Collected data entries:

theorem execIslandStarted_kept {q : List Instr} (island : Nat) (s : State)
    (h : Kept q s) : ∃ t, execIslandStarted island s = .next t ∧ Kept q t := by
  unfold execIslandStarted
  refine ⟨_, rfl, ?_⟩
  repeat' first
    | with_reducible assumption | (extract_lets +onlyGivenNames x; unfold x; clear x) | with_reducible apply State.islandTo_kept
    | with_reducible apply State.askStop_kept | with_reducible apply State.startFns_kept | with_reducible apply kept_ite
    | (with_reducible apply kept_parts; with_reducible apply State.islandTo_kept)

theorem execResetNAssert_kept {q : List Instr} (s : State) (h : Kept q s) : ∃ t, execResetNAssert s = .next t ∧ Kept q t := by
  unfold execResetNAssert
  refine ⟨_, rfl, ?_⟩
  repeat' first
    | with_reducible assumption | (extract_lets +onlyGivenNames x; unfold x; clear x) | with_reducible apply State.resetTrigger_kept
    | with_reducible apply kept_ite | (with_reducible apply kept_parts; with_reducible assumption)

theorem execResetNRelease_kept {q : List Instr} (straps : Nat) (unstable : Nat) (s : State)
    (h : Kept q s) : ∃ t, execResetNRelease straps unstable s = .next t ∧ Kept q t := by
  unfold execResetNRelease
  refine ⟨_, rfl, ?_⟩
  repeat' first
    | with_reducible assumption | (extract_lets +onlyGivenNames x; unfold x; clear x) | with_reducible apply State.restart_kept
    | with_reducible apply State.resetDue_kept | with_reducible apply kept_ite
    | (with_reducible apply kept_parts; with_reducible assumption)

theorem execPerstNAssert_kept {q : List Instr} (s : State) (h : Kept q s) : ∃ t, execPerstNAssert s = .next t ∧ Kept q t := by
  unfold execPerstNAssert
  refine ⟨_, rfl, ?_⟩
  repeat' first
    | (extract_lets +onlyGivenNames x; unfold x; clear x) | with_reducible apply State.sdmaHostDown_kept
    | with_reducible apply State.resetIsland_kept | with_reducible apply State.setBitTo_kept | with_reducible apply kept_ite
    | (with_reducible apply kept_parts; with_reducible assumption)

theorem execPerstNDeassert_kept {q : List Instr} (s : State) (h : Kept q s) : ∃ t, execPerstNDeassert s = .next t ∧ Kept q t := by
  unfold execPerstNDeassert
  refine ⟨_, rfl, ?_⟩
  repeat' first
    | (extract_lets +onlyGivenNames x; unfold x; clear x) | with_reducible apply State.beginTrans_kept | with_reducible apply kept_ite
    | (with_reducible apply kept_parts; with_reducible assumption)

theorem execWatchdogExpiry_kept {q : List Instr} (s : State) (h : Kept q s) : ∃ t, execWatchdogExpiry s = .next t ∧ Kept q t := by
  unfold execWatchdogExpiry
  refine ⟨_, rfl, ?_⟩
  repeat' first | with_reducible assumption | with_reducible apply State.resetTrigger_kept | with_reducible apply kept_ite

theorem execSoftReset_kept {q : List Instr} (who : Req) (key : Nat) (s : State)
    (h : Kept q s) : ∃ t, execSoftReset who key s = .next t ∧ Kept q t := by
  unfold execSoftReset
  refine ⟨_, rfl, ?_⟩
  repeat' first
    | with_reducible assumption | intro _ | with_reducible apply State.regAction_kept | with_reducible apply State.modeRefused_kept
    | with_reducible apply State.resetTrigger_kept | with_reducible apply kept_ite

theorem execIslandReset_kept {q : List Instr} (who : Req) (key : Nat) (island : Nat) (s : State)
    (h : Kept q s) : ∃ t, execIslandReset who key island s = .next t ∧ Kept q t := by
  unfold execIslandReset
  refine ⟨_, rfl, ?_⟩
  repeat' first
    | with_reducible assumption | intro _ | with_reducible apply State.regAction_kept | with_reducible apply State.modeRefused_kept
    | with_reducible apply State.resetIsland_kept | with_reducible apply kept_ite

theorem execResetFlushEnd_kept {q : List Instr} (s : State) (h : Kept q s) : ∃ t, execResetFlushEnd s = .next t ∧ Kept q t := by
  unfold execResetFlushEnd
  refine ⟨_, rfl, ?_⟩
  repeat' first
    | with_reducible assumption | (extract_lets +onlyGivenNames x; unfold x; clear x) | with_reducible apply State.resetDue_kept
    | with_reducible apply kept_ite | (with_reducible apply kept_parts; with_reducible assumption)

theorem execDeferredResetRelease_kept {q : List Instr} (s : State) (h : Kept q s) : ∃ t, execDeferredResetRelease s = .next t ∧ Kept q t := by
  unfold execDeferredResetRelease
  refine ⟨_, rfl, ?_⟩
  repeat' first | with_reducible assumption | with_reducible apply State.resetDue_kept


/-! ### Modes.lean -/

theorem State.denyMode_kept {q : List Instr} (s : State) (by' : ModeBy) (locked : Bool) (h : Kept q s) : Kept q
    (State.denyMode s by' locked) := by
  unfold State.denyMode
  repeat' first
    | with_reducible assumption | (extract_lets +onlyGivenNames x; unfold x; clear x) | with_reducible apply State.modeRefused_kept
    | with_reducible apply State.vendor_kept | with_reducible apply State.mbxModeOutcome_kept | with_reducible apply kept_ite | split

theorem State.grantMode_kept {q : List Instr} (s : State) (by' : ModeBy) (h : Kept q s) : Kept q (State.grantMode s by') := by
  unfold State.grantMode
  repeat' first | with_reducible assumption | with_reducible apply State.ok_kept | with_reducible apply State.mbxModeOutcome_kept | split

theorem State.awaitMode_kept {q : List Instr} (s : State) (by' : ModeBy) (h : Kept q s) : Kept q (State.awaitMode s by') := by
  unfold State.awaitMode
  repeat' first
    | with_reducible assumption | (extract_lets +onlyGivenNames x; unfold x; clear x)
    | (with_reducible apply kept_parts; with_reducible assumption) | split

theorem State.beginMode_kept {q : List Instr} (s : State) (by' : ModeBy) (t : Nat) (h : Kept q s) : Kept q (State.beginMode s by' t) := by
  unfold State.beginMode
  repeat' first
    | with_reducible assumption | (extract_lets +onlyGivenNames x; unfold x; clear x) | with_reducible apply State.beginTrans_kept
    | with_reducible apply State.grantMode_kept | with_reducible apply State.awaitMode_kept | with_reducible apply State.set_kept
    | with_reducible apply State.closeOffload_kept | with_reducible apply kept_ite
    | (with_reducible apply kept_parts; with_reducible assumption)

theorem State.relay_kept {q : List Instr} (s : State) (cmd : Nat) (id : Cid) (args : List Nat) (h : Kept q s) : Kept q
    (State.relay s cmd id args) := by
  unfold State.relay
  repeat' first
    | (extract_lets +onlyGivenNames x; unfold x; clear x) | with_reducible apply State.pairSend_kept
    | (with_reducible apply kept_parts; with_reducible assumption)

theorem State.runMode_kept {q : List Instr} (s : State) (local' : Bool) (by' : ModeBy) (t : Nat) (h : Kept q s) : Kept q
    (State.runMode s local' by' t) := by
  unfold State.runMode
  repeat' first
    | with_reducible assumption | with_reducible apply State.denyMode_kept | with_reducible apply State.grantMode_kept
    | with_reducible apply State.relay_kept | with_reducible apply State.beginMode_kept | with_reducible apply kept_ite | split

theorem State.holdMode_kept {q : List Instr} (s : State) (by' : ModeBy) (t : Nat) (h : Kept q s) : Kept q (State.holdMode s by' t) := by
  unfold State.holdMode
  repeat' first
    | with_reducible assumption | (extract_lets +onlyGivenNames x; unfold x; clear x)
    | (with_reducible apply kept_parts; with_reducible assumption)
    | (with_reducible apply kept_parts; with_reducible apply State.denyMode_kept) | split

theorem State.requestMode_kept {q : List Instr} (s : State) (by' : ModeBy) (t : Nat) (h : Kept q s) : Kept q (State.requestMode s by' t) := by
  unfold State.requestMode
  repeat' first
    | with_reducible assumption | with_reducible apply State.holdMode_kept | with_reducible apply State.runMode_kept
    | with_reducible apply kept_ite

theorem State.judgeHeld_kept {q : List Instr} (s : State) (h : Kept q s) : Kept q (State.judgeHeld s) := by
  unfold State.judgeHeld
  repeat' first
    | with_reducible assumption | (extract_lets +onlyGivenNames x; unfold x; clear x) | with_reducible apply State.runMode_kept
    | with_reducible apply kept_ite | (with_reducible apply kept_parts; with_reducible assumption)
    | (with_reducible apply kept_parts; with_reducible apply State.runMode_kept) | split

* _EXERCISE_: When you reach the line that contains "State.resetDue_kept | with_reducible apply kept_ite", stop; output it and every line before it from the start of the data, exactly as written.

* _ANSWER FOR THIS EXERCISE_:
theorem execIslandStarted_kept {q : List Instr} (island : Nat) (s : State)
    (h : Kept q s) : ∃ t, execIslandStarted island s = .next t ∧ Kept q t := by
  unfold execIslandStarted
  refine ⟨_, rfl, ?_⟩
  repeat' first
    | with_reducible assumption | (extract_lets +onlyGivenNames x; unfold x; clear x) | with_reducible apply State.islandTo_kept
    | with_reducible apply State.askStop_kept | with_reducible apply State.startFns_kept | with_reducible apply kept_ite
    | (with_reducible apply kept_parts; with_reducible apply State.islandTo_kept)

theorem execResetNAssert_kept {q : List Instr} (s : State) (h : Kept q s) : ∃ t, execResetNAssert s = .next t ∧ Kept q t := by
  unfold execResetNAssert
  refine ⟨_, rfl, ?_⟩
  repeat' first
    | with_reducible assumption | (extract_lets +onlyGivenNames x; unfold x; clear x) | with_reducible apply State.resetTrigger_kept
    | with_reducible apply kept_ite | (with_reducible apply kept_parts; with_reducible assumption)

theorem execResetNRelease_kept {q : List Instr} (straps : Nat) (unstable : Nat) (s : State)
    (h : Kept q s) : ∃ t, execResetNRelease straps unstable s = .next t ∧ Kept q t := by
  unfold execResetNRelease
  refine ⟨_, rfl, ?_⟩
  repeat' first
    | with_reducible assumption | (extract_lets +onlyGivenNames x; unfold x; clear x) | with_reducible apply State.restart_kept
    | with_reducible apply State.resetDue_kept | with_reducible apply kept_ite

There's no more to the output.